# Bici gama baja doble suspension / comprarle suspensiones con bloqueo



## chalexco (Nov 4, 2014)

Hola, tengo una bici de gama baja de doble suspensión

Es una Schwinn S-25, ambas supensiones son de 'resorte'.

Me pregunto si ven como buena opcion cambiarle ambas suspensiones, por unas buenas suspensiones con bloqueo, ya sean SUNTOUR o incluso ROCKSHOX ??

Creao que el principal problema con este tipo de bicis es el 'muelleo' excesivo que se presenta en las subidas, y con esto se puede resolver en vez de gastar +25000 en una buena bici de doble suspension.

como ven ??

en este foro un '******' hizo lo propio con su schwinn (#11):
http://forums.mtbr.com/shocks-suspension/lets-see-pics-bikes-suntour-forks-679154.html

Agradezco sus comentarios
saludos


----------



## the last biker (Oct 12, 2005)

Estimado , mi comentario es que no tiene caso gastar o invertir en horquilla y amortiguador nuevos para tu bici,mejor guardar el dinero que se utilizaría en ambos componentes Rock Shox y seguir ahorrando para comprar y mas adelante la bici completa .

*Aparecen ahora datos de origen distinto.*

-- ==== Sys2Proof/Machine/SeqCtl.lean ====
section
/-! DEFINITION. Sequencer control: branches and jumps (R128, R129), stream control (R130 to R133), tag waits (R134, R135), fences
(R136), software traps and return (R142, R143), and the events of an unassigned word and of a fetch outside the section (R106,
R107). -/

namespace Sys2Proof.Machine

/-- The charge of one sequencer instruction (R111). -/
def State.seqCharge (s : State) : State := s.charge s.cur.k.val 0 0 0xF 1

/-- A branch is taken when pred xor neg is 1 (R104). -/
def State.taken (s : State) (p : BitVec 3) (n : Bool) : Bool := s.p p ^^ n

/-- R128. -/
def execBr (p : BitVec 3) (n : Bool) (o : BitVec 22) (s : State) : Host.Outcome State Fault Refusal :=
  let t := s.taken p n
  .next (s.seqCharge.modBlk fun b => { b with pc := if t then b.pc + sext o else b.pc + 1#64 })
def execCall (p : BitVec 3) (n : Bool) (o : BitVec 22) (s : State) : Host.Outcome State Fault Refusal :=
  let t := s.taken p n
  .next (s.seqCharge.modBlk fun b =>
    if t then { b.setReg 31#5 (b.pc + 1#64) with pc := b.pc + sext o } else b.step)

/-- R129: the target is read before the link is written; any target outside the section traps at its fetch. -/
def execJmp (a : BitVec 5) (s : State) : Host.Outcome State Fault Refusal :=
  let t := s.g a
  .next (s.seqCharge.modBlk fun b => { b with pc := t })
def execJmpl (d a : BitVec 5) (s : State) : Host.Outcome State Fault Refusal :=
  let t := s.g a
  .next (s.seqCharge.modBlk fun b => { b.setReg d (b.pc + 1#64) with pc := t })
def execRet (a : BitVec 5) (s : State) : Host.Outcome State Fault Refusal :=
  let t := s.g a
  .next (s.seqCharge.modBlk fun b => { b with pc := t })

/-- The done mask of the acting core's job with stream i's bit cleared (R130). -/
def Core.clearDone (c : Core) (i : Nat) : Core :=
  { c with job := c.job.map fun j => { j with done := j.done &&& ~~~(maskOf i) } }

/-- R130. -/
def execJstart (p : BitVec 3) (a b : BitVec 5) (q : BitVec 2) (s : State) : Host.Outcome State Fault Refusal :=
  let k := s.cur.k.val
  let i : Fin 4 := ⟨q.toNat, q.isLt⟩
  let x := s.me.q[i.val]
  let pc := s.g a
  let arg := s.g b
  let s := s.seqCharge
  if i = s.cur.q || x.st == .absent then .next (s.trap cILLEGAL 0x04#8 (zext q))
  else if x.st == .ended then
    .next (((s.modQ k i fun y => { y.setReg 1#5 arg with pc := pc, st := .ready }).modCore k fun c => c.clearDone i.val).modBlk
      fun y => (y.setPred p true).step)
  else .next (s.modBlk fun y => (y.setPred p false).step)

/-- R131: the stream arrives once its stores are performed, and holds the pipeline until then; its earlier `xcp` commands count as
accepted once they stand in the command queue (log 90). Arrival ends the block. -/
def execRdv (i : BitVec 2) (m : BitVec 8) (s : State) : Host.Outcome State Fault Refusal :=
  let w := rForm 0x24#6 (0#3 ++ i) 0#5 0#5 (1#3 ++ m)
  let k := s.cur.k.val
  let q := s.cur.q.val
  let t := if s.blk.busy then s else s.seqCharge
  if s.storing k s.cur.q then .next t.hold
  else match s.me.rdvMisuse q i m with
    | some e => .next (t.jobFaultFree k e q (s.blk.pc.setWidth 32))
    | none => .next ((t.modCore k fun c => c.arrive q i m).wait w 0#64)

/-- XL, M, V or XS of the job has not reached its end (R26, R132). -/
def Core.engineWork (c : Core) : Bool :=
  let busy (e : Eng) := e.st != .absent && e.st != .ended
  busy c.xl || busy c.m || busy c.v || busy c.xs

/-- R132: ended, or parked while an engine stream holds work; the done bit; in a handler, hnd and TRPROG are cleared (R148). -/
def execExit (s : State) : Host.Outcome State Fault Refusal :=
  let st := if s.me.engineWork then QState.parked else .ended
  let pc : Word := s.blk.pc.setWidth 32
  .next (((s.seqCharge.modBlk fun b =>
    { b with st := st, hnd := false, trprog := if b.hnd then 0#5 else b.trprog }.step).reachEnd s.cur.k.val s.cur.q.val
    pc).endBlock)

/-- R133: the stream stays ready and the block ends. -/
def execYield (s : State) : Host.Outcome State Fault Refusal := .next (s.seqCharge.modBlk Block.step).endBlock

/-- A tag wait (R134, R135): completed at once where its condition holds, else the block ends. -/
def State.tagWaitAt (s : State) (i : Instr) (w : Word) (m : Dword) : State :=
  let s := s.seqCharge
  match s.me.tryTag s.cur.q i m with
  | some c => s.setCore s.cur.k.val c
  | none => s.wait w m

def execTwany (d a : BitVec 5) (c : Bool) (s : State) : Host.Outcome State Fault Refusal :=
  .next (s.tagWaitAt (.twany d a c) (rForm 0x25#6 d a 0#5 (0#3 ++ 0#7 ++ BitVec.ofBool c)) (s.g a))
def execTwall (d a : BitVec 5) (c : Bool) (s : State) : Host.Outcome State Fault Refusal :=
  .next (s.tagWaitAt (.twall d a c) (rForm 0x25#6 d a 0#5 (1#3 ++ 0#7 ++ BitVec.ofBool c)) (s.g a))
def execTffr (d a : BitVec 5) (s : State) : Host.Outcome State Fault Refusal :=
  .next (s.tagWaitAt (.tffr d a) (rForm 0x25#6 d a 0#5 (2#3 ++ 0#8)) (s.g a))

/-- A scope of package or fabric, whose releases and acquires use the vector clocks (R66). -/
def scopeWide (sc : Scope) : Bool := sc == .package || sc == .fabric

/-- R136: waits, holding the pipeline, until the stream's earlier stores are visible at the scope (R63) and the clock lag allows a
release (R67); then releases and acquires. It is charged once, at issue (R111). -/
def execFence (sc : Scope) (s : State) : Host.Outcome State Fault Refusal :=
  let d := coreDie s.cur.k.val
  let t := if s.blk.busy then s else s.seqCharge
  if scopeHides sc && s.storing s.cur.k.val s.cur.q then .next t.hold
  else if scopeWide sc then
    if s.mayRelease d then .next (((t.release d).acquire d).modBlk Block.step) else .next t.hold
  else .next (t.modBlk Block.step)

/-- R142. -/
def execTrap (c : BitVec 16) (s : State) : Host.Outcome State Fault Refusal := .next (s.seqCharge.trap cSOFTWARE 0x00#8 (zext c))

/-- R143, R148: the return of a handler; outside a handler, ILLEGAL sub 0x03. -/
def execEret (s : State) : Host.Outcome State Fault Refusal :=
  if s.blk.hnd then .next s.seqCharge.eret else .next (s.seqCharge.trap cILLEGAL 0x03#8 0#64)

/-- R106: an unassigned word raises ILLEGAL sub 0x00 with the word. -/
def execUnassignedEncoding (w : Word) (s : State) : Host.Outcome State Fault Refusal := .next (s.trap cILLEGAL 0x00#8 (zext w))

end Sys2Proof.Machine
end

Me parece que comprar horquilla y amortiguador no mejora en forma notoria el desempeño de la bici , mejor seguir disfrutándola en lo que se adquiere otra y para que no haga mucho bobbing hay que buscar la forma de endurecer el movimiento ajustando los resortes , bueno si es que se puede o hay forma de ajustar o cambiar los resortes por unos de mayor grado de dureza.

saludos
the last biker


----------



## Cobra8d (Aug 3, 2010)

chalexco said:


> Hola, tengo una bici de gama baja de doble suspensión
> 
> en este foro un '******' hizo lo propio con su schwinn (#11):
> http://forums.mtbr.com/shocks-suspension/lets-see-pics-bikes-suntour-forks-679154.html
> ...


Hora asta ****** sali, a lo maximo ero un pocho. De mande un mensage privado con recomendacións


----------



## chonini (Nov 20, 2015)

Mi humilde sugerencia...

Dale con esa bici sin moverle nada hasta que te sientas muy comodo andando y busques una mejoria real...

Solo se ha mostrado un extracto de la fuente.